> [What you are asked to do]: Look for the word "placed" in the material below. Copy each line that has it.

____________________

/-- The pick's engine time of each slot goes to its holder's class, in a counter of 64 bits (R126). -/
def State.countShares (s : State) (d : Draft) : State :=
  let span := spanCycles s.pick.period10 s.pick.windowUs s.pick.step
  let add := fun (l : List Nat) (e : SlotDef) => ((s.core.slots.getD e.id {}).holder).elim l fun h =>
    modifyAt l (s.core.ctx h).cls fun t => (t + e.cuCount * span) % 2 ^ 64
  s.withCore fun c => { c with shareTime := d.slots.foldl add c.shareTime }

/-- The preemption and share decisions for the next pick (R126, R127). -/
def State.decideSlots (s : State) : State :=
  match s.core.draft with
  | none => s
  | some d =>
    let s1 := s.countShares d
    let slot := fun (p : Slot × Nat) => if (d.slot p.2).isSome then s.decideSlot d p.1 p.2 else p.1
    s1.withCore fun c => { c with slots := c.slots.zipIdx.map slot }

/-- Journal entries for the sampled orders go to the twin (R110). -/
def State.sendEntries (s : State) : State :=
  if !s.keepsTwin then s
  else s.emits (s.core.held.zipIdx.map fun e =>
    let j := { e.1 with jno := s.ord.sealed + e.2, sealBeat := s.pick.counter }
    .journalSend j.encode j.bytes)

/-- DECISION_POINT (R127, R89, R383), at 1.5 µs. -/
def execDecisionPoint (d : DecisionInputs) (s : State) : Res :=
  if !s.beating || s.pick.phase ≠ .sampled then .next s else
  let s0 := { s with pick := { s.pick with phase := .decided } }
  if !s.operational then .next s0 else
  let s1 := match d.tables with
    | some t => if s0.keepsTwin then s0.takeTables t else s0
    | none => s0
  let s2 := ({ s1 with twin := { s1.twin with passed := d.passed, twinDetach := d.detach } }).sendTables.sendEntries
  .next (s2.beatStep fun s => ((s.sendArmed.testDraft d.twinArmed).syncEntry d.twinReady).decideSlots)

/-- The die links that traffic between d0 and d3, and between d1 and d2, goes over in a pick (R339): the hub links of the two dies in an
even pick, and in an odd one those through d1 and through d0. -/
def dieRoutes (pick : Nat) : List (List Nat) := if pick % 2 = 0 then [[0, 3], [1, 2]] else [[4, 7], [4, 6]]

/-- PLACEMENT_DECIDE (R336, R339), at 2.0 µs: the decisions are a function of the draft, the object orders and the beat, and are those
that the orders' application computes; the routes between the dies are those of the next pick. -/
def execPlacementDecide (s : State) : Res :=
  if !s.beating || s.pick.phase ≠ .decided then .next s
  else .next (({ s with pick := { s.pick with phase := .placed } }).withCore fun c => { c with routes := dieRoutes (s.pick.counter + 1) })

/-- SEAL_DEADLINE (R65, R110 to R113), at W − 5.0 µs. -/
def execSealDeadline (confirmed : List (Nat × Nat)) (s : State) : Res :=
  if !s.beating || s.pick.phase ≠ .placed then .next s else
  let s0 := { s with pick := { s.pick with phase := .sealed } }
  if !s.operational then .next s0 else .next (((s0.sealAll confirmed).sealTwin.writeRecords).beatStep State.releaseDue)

____________________

> [Exercise answer]:
  else .next (({ s with pick := { s.pick with phase := .placed } }).withCore fun c => { c with routes := dieRoutes (s.pick.counter + 1) })
  if !s.beating || s.pick.phase ≠ .placed then .next s else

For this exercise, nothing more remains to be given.